(Extracted records)
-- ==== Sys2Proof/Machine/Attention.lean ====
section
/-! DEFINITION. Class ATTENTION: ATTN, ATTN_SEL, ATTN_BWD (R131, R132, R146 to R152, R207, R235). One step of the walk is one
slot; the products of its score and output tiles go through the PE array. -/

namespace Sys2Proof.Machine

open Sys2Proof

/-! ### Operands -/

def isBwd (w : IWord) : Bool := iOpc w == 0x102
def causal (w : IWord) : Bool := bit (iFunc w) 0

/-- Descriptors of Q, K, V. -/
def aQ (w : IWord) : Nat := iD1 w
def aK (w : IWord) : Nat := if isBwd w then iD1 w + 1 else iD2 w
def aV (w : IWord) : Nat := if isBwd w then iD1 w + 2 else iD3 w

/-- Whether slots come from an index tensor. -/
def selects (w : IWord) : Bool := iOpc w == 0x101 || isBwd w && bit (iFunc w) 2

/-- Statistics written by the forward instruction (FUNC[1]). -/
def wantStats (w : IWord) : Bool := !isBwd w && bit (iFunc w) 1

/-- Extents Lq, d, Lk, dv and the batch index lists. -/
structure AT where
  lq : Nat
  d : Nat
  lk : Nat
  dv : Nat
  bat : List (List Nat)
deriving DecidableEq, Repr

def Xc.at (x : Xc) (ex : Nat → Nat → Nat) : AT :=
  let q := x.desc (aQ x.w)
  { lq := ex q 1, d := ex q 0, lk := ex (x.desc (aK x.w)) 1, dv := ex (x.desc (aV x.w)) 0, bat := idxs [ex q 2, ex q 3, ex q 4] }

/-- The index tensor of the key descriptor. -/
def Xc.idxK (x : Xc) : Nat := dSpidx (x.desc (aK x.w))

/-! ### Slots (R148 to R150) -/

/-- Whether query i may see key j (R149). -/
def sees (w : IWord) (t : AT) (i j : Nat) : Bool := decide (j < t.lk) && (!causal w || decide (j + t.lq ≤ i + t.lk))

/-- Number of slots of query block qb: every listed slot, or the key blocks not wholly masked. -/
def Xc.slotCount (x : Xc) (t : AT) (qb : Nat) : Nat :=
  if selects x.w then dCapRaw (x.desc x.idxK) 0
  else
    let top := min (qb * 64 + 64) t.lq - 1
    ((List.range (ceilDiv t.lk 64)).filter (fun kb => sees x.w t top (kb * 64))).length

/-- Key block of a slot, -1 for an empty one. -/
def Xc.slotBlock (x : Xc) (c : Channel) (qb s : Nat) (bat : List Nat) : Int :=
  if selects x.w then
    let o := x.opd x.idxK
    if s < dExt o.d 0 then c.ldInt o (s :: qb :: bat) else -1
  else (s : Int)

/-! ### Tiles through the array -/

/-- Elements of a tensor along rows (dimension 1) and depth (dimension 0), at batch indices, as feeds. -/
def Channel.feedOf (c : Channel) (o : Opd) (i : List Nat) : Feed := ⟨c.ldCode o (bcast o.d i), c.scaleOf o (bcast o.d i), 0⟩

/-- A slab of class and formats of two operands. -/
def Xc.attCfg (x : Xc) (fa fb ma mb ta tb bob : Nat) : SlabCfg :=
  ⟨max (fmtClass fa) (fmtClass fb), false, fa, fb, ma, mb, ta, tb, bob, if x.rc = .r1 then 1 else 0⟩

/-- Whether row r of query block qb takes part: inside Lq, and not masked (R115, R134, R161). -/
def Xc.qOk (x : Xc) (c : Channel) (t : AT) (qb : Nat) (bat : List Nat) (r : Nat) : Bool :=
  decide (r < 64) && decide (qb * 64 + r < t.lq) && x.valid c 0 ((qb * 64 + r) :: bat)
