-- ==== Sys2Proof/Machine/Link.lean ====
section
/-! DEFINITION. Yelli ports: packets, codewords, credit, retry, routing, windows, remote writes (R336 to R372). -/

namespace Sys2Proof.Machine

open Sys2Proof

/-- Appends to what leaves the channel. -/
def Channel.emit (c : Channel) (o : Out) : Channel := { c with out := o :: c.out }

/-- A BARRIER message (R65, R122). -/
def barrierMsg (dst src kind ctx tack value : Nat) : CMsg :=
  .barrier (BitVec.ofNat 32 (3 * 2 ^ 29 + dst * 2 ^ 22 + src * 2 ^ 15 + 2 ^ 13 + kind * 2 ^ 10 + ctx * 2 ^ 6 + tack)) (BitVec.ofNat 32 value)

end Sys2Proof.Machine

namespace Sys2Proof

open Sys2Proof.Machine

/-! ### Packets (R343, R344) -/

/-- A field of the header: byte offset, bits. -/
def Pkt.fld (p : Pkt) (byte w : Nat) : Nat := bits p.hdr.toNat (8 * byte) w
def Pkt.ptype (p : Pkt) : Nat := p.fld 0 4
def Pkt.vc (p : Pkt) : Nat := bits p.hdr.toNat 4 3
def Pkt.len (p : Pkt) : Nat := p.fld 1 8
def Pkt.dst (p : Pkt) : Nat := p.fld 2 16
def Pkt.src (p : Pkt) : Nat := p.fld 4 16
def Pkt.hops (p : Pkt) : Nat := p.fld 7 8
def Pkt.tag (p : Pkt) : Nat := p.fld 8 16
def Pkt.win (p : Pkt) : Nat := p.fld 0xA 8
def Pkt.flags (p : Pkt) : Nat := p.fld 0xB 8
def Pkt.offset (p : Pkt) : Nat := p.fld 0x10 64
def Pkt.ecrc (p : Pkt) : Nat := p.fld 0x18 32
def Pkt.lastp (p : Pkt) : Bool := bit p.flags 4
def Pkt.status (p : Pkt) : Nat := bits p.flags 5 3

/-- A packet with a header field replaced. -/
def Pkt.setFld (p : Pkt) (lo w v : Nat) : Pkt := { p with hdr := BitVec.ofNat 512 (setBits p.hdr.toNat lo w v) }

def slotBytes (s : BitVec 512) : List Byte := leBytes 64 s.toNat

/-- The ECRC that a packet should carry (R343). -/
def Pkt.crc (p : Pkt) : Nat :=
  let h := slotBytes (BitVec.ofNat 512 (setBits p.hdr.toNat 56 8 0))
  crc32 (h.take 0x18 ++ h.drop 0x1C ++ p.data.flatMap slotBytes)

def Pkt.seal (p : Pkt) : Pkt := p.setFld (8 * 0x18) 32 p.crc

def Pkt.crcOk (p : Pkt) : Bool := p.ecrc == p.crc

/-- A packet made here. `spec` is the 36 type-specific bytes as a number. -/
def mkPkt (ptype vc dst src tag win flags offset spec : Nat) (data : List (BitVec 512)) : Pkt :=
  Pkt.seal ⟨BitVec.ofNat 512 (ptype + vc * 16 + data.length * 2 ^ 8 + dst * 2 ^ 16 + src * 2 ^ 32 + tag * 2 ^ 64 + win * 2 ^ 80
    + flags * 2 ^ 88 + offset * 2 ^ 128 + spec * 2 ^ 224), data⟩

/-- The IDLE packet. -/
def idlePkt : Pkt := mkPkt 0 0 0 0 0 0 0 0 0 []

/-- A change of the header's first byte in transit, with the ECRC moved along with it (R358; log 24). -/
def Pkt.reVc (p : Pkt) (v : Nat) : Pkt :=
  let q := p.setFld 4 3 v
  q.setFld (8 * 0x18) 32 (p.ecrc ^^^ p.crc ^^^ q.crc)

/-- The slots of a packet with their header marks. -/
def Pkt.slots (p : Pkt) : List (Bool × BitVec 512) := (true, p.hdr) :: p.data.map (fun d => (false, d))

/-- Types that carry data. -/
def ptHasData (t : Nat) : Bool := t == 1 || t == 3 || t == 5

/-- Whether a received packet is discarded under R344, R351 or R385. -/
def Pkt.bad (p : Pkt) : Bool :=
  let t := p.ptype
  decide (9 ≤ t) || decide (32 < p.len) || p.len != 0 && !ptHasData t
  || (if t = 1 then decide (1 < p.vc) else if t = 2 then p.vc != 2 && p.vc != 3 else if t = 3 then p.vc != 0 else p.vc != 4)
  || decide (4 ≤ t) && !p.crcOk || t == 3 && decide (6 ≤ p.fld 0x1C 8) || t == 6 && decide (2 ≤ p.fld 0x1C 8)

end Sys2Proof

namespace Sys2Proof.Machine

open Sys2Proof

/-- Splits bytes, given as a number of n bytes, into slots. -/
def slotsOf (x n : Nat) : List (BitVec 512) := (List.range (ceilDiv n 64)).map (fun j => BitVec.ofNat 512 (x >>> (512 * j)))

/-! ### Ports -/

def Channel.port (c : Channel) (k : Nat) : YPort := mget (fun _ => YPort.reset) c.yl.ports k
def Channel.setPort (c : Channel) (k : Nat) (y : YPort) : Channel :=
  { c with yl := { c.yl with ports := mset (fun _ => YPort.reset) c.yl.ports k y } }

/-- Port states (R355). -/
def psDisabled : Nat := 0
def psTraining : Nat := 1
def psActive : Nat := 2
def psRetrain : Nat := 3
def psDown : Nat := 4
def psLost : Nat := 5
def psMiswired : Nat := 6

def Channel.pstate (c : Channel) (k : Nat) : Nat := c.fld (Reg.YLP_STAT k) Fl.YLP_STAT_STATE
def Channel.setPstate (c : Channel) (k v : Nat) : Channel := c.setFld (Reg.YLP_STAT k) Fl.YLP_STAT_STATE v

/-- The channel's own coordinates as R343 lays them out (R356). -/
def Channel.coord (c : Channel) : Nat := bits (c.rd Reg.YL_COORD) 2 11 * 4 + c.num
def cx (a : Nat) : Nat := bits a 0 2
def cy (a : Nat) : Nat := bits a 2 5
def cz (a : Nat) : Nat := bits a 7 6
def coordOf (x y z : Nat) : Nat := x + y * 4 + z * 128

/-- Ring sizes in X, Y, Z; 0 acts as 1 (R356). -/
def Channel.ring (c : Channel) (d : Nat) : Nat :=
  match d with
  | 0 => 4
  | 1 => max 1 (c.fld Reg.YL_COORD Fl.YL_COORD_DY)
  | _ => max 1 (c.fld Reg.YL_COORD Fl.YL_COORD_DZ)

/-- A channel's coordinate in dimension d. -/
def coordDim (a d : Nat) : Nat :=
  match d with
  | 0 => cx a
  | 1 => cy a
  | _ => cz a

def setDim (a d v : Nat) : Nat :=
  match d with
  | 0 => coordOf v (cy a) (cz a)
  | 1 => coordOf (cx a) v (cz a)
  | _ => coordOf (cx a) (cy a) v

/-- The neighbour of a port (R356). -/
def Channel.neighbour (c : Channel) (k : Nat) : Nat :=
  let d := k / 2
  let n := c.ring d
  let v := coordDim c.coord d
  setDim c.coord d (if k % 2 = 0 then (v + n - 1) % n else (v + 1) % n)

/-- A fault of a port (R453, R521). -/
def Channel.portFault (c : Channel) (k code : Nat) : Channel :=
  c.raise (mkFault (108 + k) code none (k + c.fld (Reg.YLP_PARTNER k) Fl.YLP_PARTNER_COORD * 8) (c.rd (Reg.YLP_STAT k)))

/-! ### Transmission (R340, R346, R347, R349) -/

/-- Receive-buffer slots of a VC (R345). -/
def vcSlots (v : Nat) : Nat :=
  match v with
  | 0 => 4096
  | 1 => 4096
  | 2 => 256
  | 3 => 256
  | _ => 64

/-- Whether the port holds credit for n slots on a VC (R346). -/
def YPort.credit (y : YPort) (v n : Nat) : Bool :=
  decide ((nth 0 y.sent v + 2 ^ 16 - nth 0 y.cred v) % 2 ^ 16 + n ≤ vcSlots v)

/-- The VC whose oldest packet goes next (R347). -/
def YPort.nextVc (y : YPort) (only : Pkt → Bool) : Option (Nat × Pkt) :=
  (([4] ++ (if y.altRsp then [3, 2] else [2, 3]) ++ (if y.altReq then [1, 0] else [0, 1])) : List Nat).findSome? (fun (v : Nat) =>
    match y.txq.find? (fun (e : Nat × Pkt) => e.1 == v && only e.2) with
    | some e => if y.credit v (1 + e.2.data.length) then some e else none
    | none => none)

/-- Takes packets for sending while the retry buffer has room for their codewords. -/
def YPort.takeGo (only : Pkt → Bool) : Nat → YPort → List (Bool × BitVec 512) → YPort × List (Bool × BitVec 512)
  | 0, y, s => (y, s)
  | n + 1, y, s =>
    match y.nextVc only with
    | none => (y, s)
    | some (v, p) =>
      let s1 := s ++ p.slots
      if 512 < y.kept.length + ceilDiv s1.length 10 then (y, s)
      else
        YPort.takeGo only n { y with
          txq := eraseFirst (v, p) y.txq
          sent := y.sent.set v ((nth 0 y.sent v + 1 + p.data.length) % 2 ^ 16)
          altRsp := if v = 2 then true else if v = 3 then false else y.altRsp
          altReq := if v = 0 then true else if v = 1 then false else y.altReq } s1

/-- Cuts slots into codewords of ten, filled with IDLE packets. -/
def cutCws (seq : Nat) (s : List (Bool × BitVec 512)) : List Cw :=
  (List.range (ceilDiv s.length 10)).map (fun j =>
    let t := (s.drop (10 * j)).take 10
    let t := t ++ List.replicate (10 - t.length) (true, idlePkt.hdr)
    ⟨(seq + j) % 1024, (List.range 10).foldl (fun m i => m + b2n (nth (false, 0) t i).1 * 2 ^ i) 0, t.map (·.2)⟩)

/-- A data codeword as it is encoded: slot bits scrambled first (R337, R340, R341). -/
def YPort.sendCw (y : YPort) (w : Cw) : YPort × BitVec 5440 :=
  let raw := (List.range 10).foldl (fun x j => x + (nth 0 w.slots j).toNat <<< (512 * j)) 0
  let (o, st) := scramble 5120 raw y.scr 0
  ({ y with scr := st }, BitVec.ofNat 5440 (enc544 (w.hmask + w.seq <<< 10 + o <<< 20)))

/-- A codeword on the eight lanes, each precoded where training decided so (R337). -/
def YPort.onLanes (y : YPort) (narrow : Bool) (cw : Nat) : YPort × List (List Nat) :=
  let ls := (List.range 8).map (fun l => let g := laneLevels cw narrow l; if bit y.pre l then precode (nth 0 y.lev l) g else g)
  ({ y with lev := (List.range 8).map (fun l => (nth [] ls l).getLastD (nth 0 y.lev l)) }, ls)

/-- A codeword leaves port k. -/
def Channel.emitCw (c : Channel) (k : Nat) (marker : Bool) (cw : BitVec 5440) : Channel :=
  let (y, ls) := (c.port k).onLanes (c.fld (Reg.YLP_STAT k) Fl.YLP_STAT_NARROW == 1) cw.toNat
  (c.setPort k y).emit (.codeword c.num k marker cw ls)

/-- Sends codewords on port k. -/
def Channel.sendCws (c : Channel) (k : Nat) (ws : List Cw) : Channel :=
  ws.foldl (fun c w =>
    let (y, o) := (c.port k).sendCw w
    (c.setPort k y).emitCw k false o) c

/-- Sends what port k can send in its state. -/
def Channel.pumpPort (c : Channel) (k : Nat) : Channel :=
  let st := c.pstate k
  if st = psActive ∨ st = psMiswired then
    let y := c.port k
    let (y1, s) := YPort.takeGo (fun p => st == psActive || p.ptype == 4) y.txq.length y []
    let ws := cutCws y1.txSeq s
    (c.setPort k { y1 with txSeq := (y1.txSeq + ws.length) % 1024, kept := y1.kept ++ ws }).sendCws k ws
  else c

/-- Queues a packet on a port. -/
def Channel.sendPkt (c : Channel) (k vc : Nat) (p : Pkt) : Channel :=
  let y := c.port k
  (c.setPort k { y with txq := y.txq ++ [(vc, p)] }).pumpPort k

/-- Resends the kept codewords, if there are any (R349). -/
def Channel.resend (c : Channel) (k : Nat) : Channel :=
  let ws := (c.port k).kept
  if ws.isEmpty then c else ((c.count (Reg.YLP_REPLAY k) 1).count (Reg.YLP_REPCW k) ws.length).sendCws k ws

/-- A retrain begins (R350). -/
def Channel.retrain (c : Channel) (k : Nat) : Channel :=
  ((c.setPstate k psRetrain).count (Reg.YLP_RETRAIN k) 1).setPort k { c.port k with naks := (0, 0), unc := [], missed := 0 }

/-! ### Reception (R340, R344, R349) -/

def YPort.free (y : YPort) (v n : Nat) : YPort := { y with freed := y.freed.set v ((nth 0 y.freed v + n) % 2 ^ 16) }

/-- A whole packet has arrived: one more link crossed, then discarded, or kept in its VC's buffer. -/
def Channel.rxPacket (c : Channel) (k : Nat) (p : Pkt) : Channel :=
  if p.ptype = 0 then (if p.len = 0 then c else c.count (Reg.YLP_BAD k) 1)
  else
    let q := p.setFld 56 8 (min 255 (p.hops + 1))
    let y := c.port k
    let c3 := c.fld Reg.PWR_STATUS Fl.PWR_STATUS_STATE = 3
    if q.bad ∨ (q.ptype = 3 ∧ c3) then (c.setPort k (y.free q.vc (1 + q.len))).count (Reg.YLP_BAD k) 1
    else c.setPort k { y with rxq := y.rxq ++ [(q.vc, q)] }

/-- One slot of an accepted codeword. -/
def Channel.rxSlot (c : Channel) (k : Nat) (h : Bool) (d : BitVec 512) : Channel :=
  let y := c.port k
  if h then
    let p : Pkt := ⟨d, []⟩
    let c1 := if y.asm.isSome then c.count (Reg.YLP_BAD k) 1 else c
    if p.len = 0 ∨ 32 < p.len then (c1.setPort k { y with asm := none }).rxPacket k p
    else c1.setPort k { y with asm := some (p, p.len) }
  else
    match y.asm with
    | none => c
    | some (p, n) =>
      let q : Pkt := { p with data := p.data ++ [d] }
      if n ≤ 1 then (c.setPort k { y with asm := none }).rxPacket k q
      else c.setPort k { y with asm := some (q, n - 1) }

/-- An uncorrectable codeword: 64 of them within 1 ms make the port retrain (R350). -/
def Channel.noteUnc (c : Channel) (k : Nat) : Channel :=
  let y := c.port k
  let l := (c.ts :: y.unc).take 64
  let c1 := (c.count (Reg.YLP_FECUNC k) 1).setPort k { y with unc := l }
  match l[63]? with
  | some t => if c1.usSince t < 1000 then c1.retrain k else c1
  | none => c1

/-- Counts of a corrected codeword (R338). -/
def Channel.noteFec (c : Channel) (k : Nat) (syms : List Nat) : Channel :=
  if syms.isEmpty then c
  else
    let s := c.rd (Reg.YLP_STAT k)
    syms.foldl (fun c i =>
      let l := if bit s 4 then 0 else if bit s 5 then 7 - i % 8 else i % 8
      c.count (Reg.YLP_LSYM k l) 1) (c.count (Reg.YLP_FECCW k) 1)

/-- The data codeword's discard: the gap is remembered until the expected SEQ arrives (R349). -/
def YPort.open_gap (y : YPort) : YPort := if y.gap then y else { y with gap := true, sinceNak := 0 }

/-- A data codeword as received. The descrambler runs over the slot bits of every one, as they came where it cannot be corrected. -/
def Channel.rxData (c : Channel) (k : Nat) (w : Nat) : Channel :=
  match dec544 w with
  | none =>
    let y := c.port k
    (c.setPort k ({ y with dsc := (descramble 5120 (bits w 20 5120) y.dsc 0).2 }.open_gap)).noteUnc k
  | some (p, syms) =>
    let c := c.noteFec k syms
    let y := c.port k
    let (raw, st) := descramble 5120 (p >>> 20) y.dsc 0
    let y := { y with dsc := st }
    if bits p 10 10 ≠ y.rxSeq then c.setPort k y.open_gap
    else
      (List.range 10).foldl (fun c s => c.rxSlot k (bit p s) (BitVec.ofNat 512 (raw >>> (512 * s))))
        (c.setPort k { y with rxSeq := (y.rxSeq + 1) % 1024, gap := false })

Exercise goal - Answer only with the count of lines in the records that include the string "syms".

Completed task - 5